Like most things that are extremely useful in life, creating styles in Microsoft Word sometimes required the use of a few Excedrin to hold off the pounding headache. If you are not familiar with styles, the premise is simple. Pretend you want all of the SAP Navigation Menu Paths bolded throughout the entire exercise. You could highlight each one, and then click on “bold.” What happens if you want that say, the color red instead of bold? Well now you have a lot of work to do to change it all. Instead, you create a style called “SAP Navigation Menu Paths” that when applied, will ‘bold” the Navigation Path. This way, if you decide you want to change the Navigation Path from bold to red, you simply change the style, and all the bold words become red. Thus, styles are a pretty useful feature indeed; except for the fact that to have a useful style for every facet of the document required about 20 different styles. Creating and managing all of these was quite the experience, and despite our best efforts, was only partially successful.

 

We had the styles, now we needed to create the template that all of the exercises would be based off of.
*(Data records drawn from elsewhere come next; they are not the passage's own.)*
/-! ### Memory and the header -/

/-- Bytes written are read back whole. -/
theorem rdBytes_wrBytes (bs : List Byte) (m : List Host.Cell) (a : Nat) : rdBytes (wrBytes m a bs) a bs.length = bs := by
  induction bs generalizing m a with
  | nil => rfl
  | cons b bs ih =>
    have head : rdByte (wrBytes m a (b :: bs)) a = b := rdByte_wrBytes_in (b :: bs) m a 0 (by simp)
    rw [List.length_cons, rdBytes, head, wrBytes, ih]

/-- A record is 32 bytes long (R59). -/
theorem recordBytes_length (op : Op) (status stmp rflags : Nat) : (recordBytes op status stmp rflags).length = 32 := by
  have payload : ∀ ws : List Word, ((ws.map fun w => toLE 4 w.toNat).flatten).length = ws.length * 4 := by
    intro ws
    induction ws with
    | nil => rfl
    | cons w ws ih => simp [ih]; omega
  simp only [recordBytes, List.length_append, toLE_length, payload, padTo_length]

/-- The overwriting of TAG and CTX leaves SIG_EN as software placed it (R50). -/
theorem bit31_stampHeader (hdr tag n : Nat) : bit (BitVec.ofNat 64 (stampHeader hdr tag n)).toNat 31 = bit hdr 31 := by
  have quotient : stampHeader hdr tag n % 2 ^ 64 / 2 ^ 31 % 2 = hdr / 2 ^ 31 % 2 := by
    unfold stampHeader
    omega
  rw [BitVec.toNat_ofNat, bit, quotient, bit]

/-! ### Issuing a word (R41, R42) -/

section Words

variable {s : State} {h n w : Nat}

theorem issueWord_cmd {i : Instr} (hd : decodeHart h (hartReg s h) w = .cmd i) : issueWord h w s = exec i s := by
  rw [issueWord, hd]

theorem issueWord_illegal (hi : Issues s h n) (hd : decodeHart h (hartReg s h) w = .illegal) :
    issueWord h w s = .next (s.setHart h { s.hart h with trap := some .illegal }) := by
  rw [issueWord, hd]
  exact hartDo_yes _ hi

theorem opcode_eq_mod (w : Nat) : wordField w 0 7 = w % 128 := by
  simp [wordField]

/-- The words of custom-0 that spell no command (R42). -/
theorem decodeHart_custom0_illegal (x : Nat → Dword) (hw : w % 128 = 0x0B)
    (hf : (wordField w 12 3 = 1 ∧ 3 ≤ wordField w 25 7) ∨ (wordField w 12 3 = 2 ∧ 2 ≤ wordField w 25 7) ∨
      ((wordField w 12 3 = 3 ∨ wordField w 12 3 = 4) ∧ 1 ≤ wordField w 25 7) ∨ 5 ≤ wordField w 12 3) :
    decodeHart h x w = .illegal := by
  rw [← opcode_eq_mod] at hw
  unfold decodeHart
  rw [hw]
  generalize wordField w 12 3 = f3 at hf
  generalize wordField w 25 7 = f7 at hf
  rcases hf with ⟨rfl, hk⟩ | ⟨rfl, hk⟩ | ⟨rfl | rfl, hk⟩ | hk <;>
  · obtain ⟨k, rfl⟩ := Nat.exists_eq_add_of_le' hk
    rfl

/-- The words of custom-1 that spell no command (R42). -/
theorem decodeHart_custom1_illegal (x : Nat → Dword) (hw : w % 128 = 0x2B)
    (hf : (wordField w 12 3 = 0 ∧ 3 ≤ wordField w 25 7) ∨ (wordField w 12 3 = 1 ∧ 1 ≤ wordField w 25 7) ∨
      2 ≤ wordField w 12 3) :
    decodeHart h x w = .illegal := by
  rw [← opcode_eq_mod] at hw
  unfold decodeHart
  rw [hw]
  generalize wordField w 12 3 = f3 at hf
  generalize wordField w 25 7 = f7 at hf
  rcases hf with ⟨rfl, hk⟩ | ⟨rfl, hk⟩ | hk <;>
  · obtain ⟨k, rfl⟩ := Nat.exists_eq_add_of_le' hk
    rfl

theorem decodeHart_zstg (x : Nat → Dword) (hw : w % 128 = 0x0B) (h3 : wordField w 12 3 = 0) : decodeHart h x w =
    .cmd (.zstg h (wordField w 7 5) (x (wordField w 15 5)) (BitVec.ofNat 12 (wordField w 20 12))) := by
  simp only [decodeHart, opcode_eq_mod, hw, h3]

theorem decodeHart_zpush (x : Nat → Dword) (hw : w % 128 = 0x0B) (h3 : wordField w 12 3 = 1) (h7 : wordField w 25 7 = 0) :
    decodeHart h x w = .cmd (.zpush h (wordField w 7 5) (x (wordField w 15 5))) := by
  simp only [decodeHart, opcode_eq_mod, hw, h3, h7]

theorem decodeHart_ztpush (x : Nat → Dword) (hw : w % 128 = 0x0B) (h3 : wordField w 12 3 = 1) (h7 : wordField w 25 7 = 1) :
    decodeHart h x w = .cmd (.ztpush h (wordField w 7 5) (x (wordField w 15 5))) := by
  simp only [decodeHart, opcode_eq_mod, hw, h3, h7]

theorem decodeHart_zpushm (x : Nat → Dword) (hw : w % 128 = 0x0B) (h3 : wordField w 12 3 = 1) (h7 : wordField w 25 7 = 2) :
    decodeHart h x w = .cmd (.zpushm h (wordField w 7 5) (x (wordField w 15 5)) (x (wordField w 20 5))) := by
  simp only [decodeHart, opcode_eq_mod, hw, h3, h7]

end Words

/-! ### What each command of the family answers -/

section Pushes

variable {s : State} {h n : Nat} (rd : Nat) (rs1 : Dword)

theorem exec_zstg (hi : Issues s h n) (imm : BitVec 12) :
    exec (.zstg h rd rs1 imm) s = .next (if 8 ≤ imm.toNat ∨ rd ≠ 0 then trapHart s h .illegal
      else s.setHart h { s.hart h with staging := tset 0 (s.hart h).staging imm.toNat rs1 }) := by
  show execZstg h rd rs1 imm s = _
  rw [execZstg, hartDo_yes _ hi]

theorem exec_zpush (hi : Issues s h n) :
    exec (.zpush h rd rs1) s = .next (pushBlocking s h rd rs1 (stagingBytes (s.hart h))) := by
  show execZpush h rd rs1 s = _
  rw [execZpush, hartDo_yes _ hi]

theorem exec_zpushm (hi : Issues s h n) (rs2 : Dword) :
    exec (.zpushm h rd rs1 rs2) s = .next (if rs2.toNat % 64 ≠ 0 ∨ 0xBFC0 < rs2.toNat then trapHart s h .illegal
      else pushBlocking s h rd rs1 (s.raw (coreMemAddr (hartCore h) rs2.toNat) 64)) := by
  show execZpushm h rd rs1 rs2 s = _
  rw [execZpushm, hartDo_yes _ hi]

/-- ZTPUSH is accepted where there is room, and where ZPUSH would block it returns REFUSED with TAG 0 (R43). -/
theorem exec_ztpush (hi : Issues s h n) :
    exec (.ztpush h rd rs1) s = .next (if pushRoom s n h rs1.toNat (pushStatus s n h rs1.toNat)
      then acceptPush s n h rd rs1.toNat (stagingBytes (s.hart h)) (pushStatus s n h rs1.toNat)
      else s.setHart h (wrX (s.hart h) rd (BitVec.ofNat 64 (2 ^ 63)))) := by
  show execZtpush h rd rs1 s = _
  rw [execZtpush, hartDo_yes _ hi]
  simp only [hi.2]

/-- A blocked push of a hart that is not stopped is tried again as it was (R44). -/
theorem exec_pushUnblock {desc : List Byte} (hb : (s.hart h).blocked = some (.push rd rs1 desc)) (hs : (s.hart h).stopped = false) :
    exec (.pushUnblock h) s = .next (pushBlocking s h rd rs1 desc) := by
  show execPushUnblock h s = _
  simp only [execPushUnblock, hb, hs, Bool.false_eq_true, if_false]

theorem pushBlocking_room (hc : hartCtx s h = some n) (desc : List Byte)
    (hr : pushRoom s n h rs1.toNat (pushStatus s n h rs1.toNat) = true) :
    pushBlocking s h rd rs1 desc = acceptPush s n h rd rs1.toNat desc (pushStatus s n h rs1.toNat) := by
  simp only [pushBlocking, hc, hr, if_true]

theorem pushBlocking_noRoom (hc : hartCtx s h = some n) (desc : List Byte)
    (hr : pushRoom s n h rs1.toNat (pushStatus s n h rs1.toNat) = false) :
    pushBlocking s h rd rs1 desc = s.setHart h { s.hart h with blocked := some (.push rd rs1 desc) } := by
  simp only [pushBlocking, hc, hr, Bool.false_eq_true, if_false]

theorem acceptPush_ready (hp : PushReady s n h rs1) (desc : List Byte) :
    Pushed s (acceptPush s n h rd rs1.toNat desc (pushStatus s n h rs1.toNat)) n h rd rs1 desc := by
  obtain ⟨status, -, tag⟩ := hp
  rw [status]
  exact acceptPush_spec s n h rd rs1 desc tag

theorem pushRoom_of_ready (hp : PushReady s n h rs1) : pushRoom s n h rs1.toNat (pushStatus s n h rs1.toNat) = true := by
  obtain ⟨status, room, -⟩ := hp
  rwa [status]

/-- A ready push, by whichever command it comes, reaches its queue (R43, R50). -/
theorem pushBlocking_ready (hc : hartCtx s h = some n) (hp : PushReady s n h rs1) (desc : List Byte) :
    Pushed s (pushBlocking s h rd rs1 desc) n h rd rs1 desc := by
  rw [pushBlocking_room rd rs1 hc desc (pushRoom_of_ready rs1 hp)]
  exact acceptPush_ready rd rs1 hp desc

end Pushes

/-! ### The record of an operation that ends with a status (R53, R57 to R60) -/

section Records

variable {s : State} {op : Op}

theorem wakeRecord_unblocked {h : Nat} (hb : (s.hart h).blocked = none) (tag idx : Nat) : wakeRecord s h tag idx = s := by
  simp only [wakeRecord, hb]

/-- A record stands at the tail of its hart's ring; the hart waits for none, so it goes on as it was, and no queue changes. -/
theorem writeRecord_spec (hb : (s.hart op.hart).blocked = none) (status rflags : Nat) :
    (writeRecord s op status rflags).queues = s.queues ∧
    (writeRecord s op status rflags).hart op.hart =
      { s.hart op.hart with
        tail := (s.hart op.hart).tail + 1
        tailPhase := if (s.hart op.hart).tail = 255 then !(s.hart op.hart).tailPhase else (s.hart op.hart).tailPhase
        ring := (s.hart op.hart).ring ++ [op.tag] } ∧
    (writeRecord s op status rflags).raw (ringAddr op.hart (s.hart op.hart).tail.toNat) 32 =
      recordBytes op status (stamp s).toNat (rflags + b2n (s.hart op.hart).tailPhase * 2 ^ 15) := by
  have back := rdBytes_wrBytes (recordBytes op status (stamp s).toNat (rflags + b2n (s.hart op.hart).tailPhase * 2 ^ 15)) s.mem
    (ringAddr op.hart (s.hart op.hart).tail.toNat)
  rw [recordBytes_length] at back
  unfold writeRecord
  dsimp only
  split <;>
  · rw [wakeRecord_unblocked (by simpa [State.hart, State.setHart] using hb)]
    exact ⟨rfl, tget_tset_same _ _ _ _, back⟩

/-- An operation without SIG_EN that ends with a status of its own writes its record and signals nothing (R51, R53). -/
theorem finish_unsignalled (hsig : bit op.hdr.toNat 31 = false) {status : Nat} (hst : status ≠ 0) :
    finish s op status = (writeRecord s op status op.rflags.toNat, []) := by
  simp [finish, hsig, hst, b2n]

theorem settle_complete_unsignalled (hsig : bit op.hdr.toNat 31 = false) {status : Nat} (hst : status ≠ 0) :
    settle (s, [.complete op status]) = writeRecord s op status op.rflags.toNat := by
  rw [settle, drain_cons, doWork, finish_unsignalled hsig hst]
  exact drain_nil _ _

end Records

/-! ### A push that completes at once (R43) -/

/-- `t` is `s` after a push of hart `h` has ended at once with `status`: a tag that was free is returned in rd, no queue has changed, and
the record stands at the tail of the hart's ring (R43, R58 to R60). -/
def EndedAtOnce (s t : State) (n h rd : Nat) (rs1 : Dword) (desc : List Byte) (status : Nat) : Prop :=
  ∃ tag, tfind s.tags tag = none ∧ t.queues = s.queues ∧
    (t.hart h).ring = (s.hart h).ring ++ [tag] ∧ (t.hart h).tail = (s.hart h).tail + 1 ∧
    (t.hart h).x = (wrX (s.hart h) rd (BitVec.ofNat 64 tag)).x ∧
    t.raw (ringAddr h (s.hart h).tail.toNat) 32 =
      recordBytes (newOp s n h (pushEng rs1) (pushQueue rs1) tag desc) status (stamp s).toNat (b2n (s.hart h).tailPhase * 2 ^ 15)

/-- `s` once a push of hart `h` has crossed to its engine's die and `tag` stands in rd (R24, R43, R57). -/
def tagAssigned (s : State) (n h rd : Nat) (rs1 : Dword) (tag : Nat) : State :=
  { s.reach (hartEng h / 256) (pushEng rs1 / 256) with
      tags := tput s.tags tag { ctx := n, hart := h, recorded := false }, free := s.free + 1 }.setHart h
    { wrX (s.hart h) rd (BitVec.ofNat 64 tag) with blocked := none }

section AtOnce

variable {s : State} {n h : Nat} (rd : Nat) (rs1 : Dword)

theorem tagAssigned_hart (tag : Nat) :
    (tagAssigned s n h rd rs1 tag).hart h =
      { s.hart h with x := (wrX (s.hart h) rd (BitVec.ofNat 64 tag)).x, blocked := none } := by
  rw [tagAssigned, State.setHart_same, wrX_frame]

theorem tagAssigned_keeps (tag : Nat) :
    (tagAssigned s n h rd rs1 tag).queues = s.queues ∧ stamp (tagAssigned s n h rd rs1 tag) = stamp s := by
  obtain ⟨r, u, m, reached⟩ := reach_spec s (hartEng h / 256) (pushEng rs1 / 256)
  rw [tagAssigned, reached]
  exact ⟨rfl, rfl⟩

/-- A push that R43 ends takes a tag that was free, and its operation completes with the status. -/
theorem acceptPush_completes {status : Nat} (hst : status ≠ 0) (desc : List Byte)
    (hf : ∃ i, i < 1024 ∧ tfind s.tags (tagDie h (pushEng rs1) * 1024 + i) = none) :
    ∃ tag, tfind s.tags tag = none ∧ acceptPush s n h rd rs1.toNat desc status =
      settle (tagAssigned s n h rd rs1 tag, [.complete (newOp s n h (pushEng rs1) (pushQueue rs1) tag desc) status]) := by
  obtain ⟨r, u, m, reached⟩ := reach_spec s (hartEng h / 256) (pushEng rs1 / 256)
  obtain ⟨-, unused, -⟩ :=
    takeTag_spec (s.reach (hartEng h / 256) (pushEng rs1 / 256)) n h (tagDie h (pushEng rs1)) (by simpa using hf)
  refine ⟨_, by simpa using unused, ?_⟩
  simp only [acceptPush, if_neg hst, tagAssigned, pushEng, pushQueue, takeTag] at reached ⊢
  rw [reached]
  rfl

theorem acceptPush_endsAtOnce {status : Nat} (hst : status ≠ 0) {desc : List Byte} (hsig : bit (fieldLE desc 0 8) 31 = false)
    (hf : ∃ i, i < 1024 ∧ tfind s.tags (tagDie h (pushEng rs1) * 1024 + i) = none) :
    EndedAtOnce s (acceptPush s n h rd rs1.toNat desc status) n h rd rs1 desc status := by
  obtain ⟨tag, unused, accepted⟩ := acceptPush_completes (s := s) (n := n) rd rs1 hst desc hf
  obtain ⟨queuesKept, stampKept⟩ := tagAssigned_keeps (s := s) (n := n) (h := h) rd rs1 tag
  have assigned := tagAssigned_hart (s := s) (n := n) (h := h) rd rs1 tag
  have unsignalled : bit (newOp s n h (pushEng rs1) (pushQueue rs1) tag desc).hdr.toNat 31 = false :=
    (bit31_stampHeader _ _ _).trans hsig
  have written : acceptPush s n h rd rs1.toNat desc status =
      writeRecord (tagAssigned s n h rd rs1 tag) (newOp s n h (pushEng rs1) (pushQueue rs1) tag desc) status 0 :=
    accepted.trans (settle_complete_unsignalled unsignalled hst)
  obtain ⟨queues, hart, record⟩ := writeRecord_spec (s := tagAssigned s n h rd rs1 tag)
    (op := newOp s n h (pushEng rs1) (pushQueue rs1) tag desc) (congrArg Hart.blocked assigned) status 0
  rw [show (newOp s n h (pushEng rs1) (pushQueue rs1) tag desc).hart = h from rfl, assigned] at hart record
  rw [written]
  refine ⟨tag, unused, queues.trans queuesKept, congrArg Hart.ring hart, congrArg Hart.tail hart, by rw [hart], ?_⟩
  rw [stampKept, Nat.zero_add] at record
  exact record

end AtOnce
This entailed determining what the headers would look like, where would they be placed, how the exercise would be laid out, how the steps would be numbered, etc. etc.. This aspect took multiple revisions, and the format of the exercise was not truly completed until probably the end of the creation of all of the exercises. As we went through the process, we would find something that would work better than what we had, so we would have to go back and update everything just completed.

 

Microsoft Word has this unique feature that allows you to link a document to a specific template. Then, if you make a change to the template, the change will be automatically realized in whatever documents are attached to it. The theory was that all the styles would be maintained in the template, and all the exercise documents would be attached to the template, so when a change was made in the template, all of the exercises would be automatically updated, thus saving us interns a lot of work. That was the theory. As with some things in life, theory and practice do not always go hand in hand. The theory only works if all of the documents are continually stored in the same folder structure and location. Enter six different people all writing, editing, and revising the exercises, all on their own personal computers, all at different times, and the theory was quickly banished.

 

In retrospect, one intern should have been responsible for storing the exercises and managing the styles. The other interns should have emailed the exercises to this one intern once a week, and getting them back the next week. This way, one intern would have been responsible for managing the styles, making sure they were used (and used correctly), and for keeping all of the documents linked. Live and learn.

 

If you asked any of the interns what the least fun part of the project was, they will almost all without a doubt tell you, “creating and testing the exercises.” This entailed going through the exercise time after time after time after time in the SAP system. All manner of details were looked at: is the screen name correct, is the navigation path correct, are the answers on the Professor Version correct, is the grammar and punctuation correct, etc. etc.

 

If you have never had the joy of playing around with templates and styles in Microsoft Word, and of creating exercises that all had to mesh and flow, you are missing out on a great life experience. We spent almost as much time creating, revising, editing, re-revising, re-editing, re-re-revising, and re-re-reediting, exercises as we did on the entire research/ development/ configuration phase. We kept at it, and finally, we had a good solid set of GBI exercises.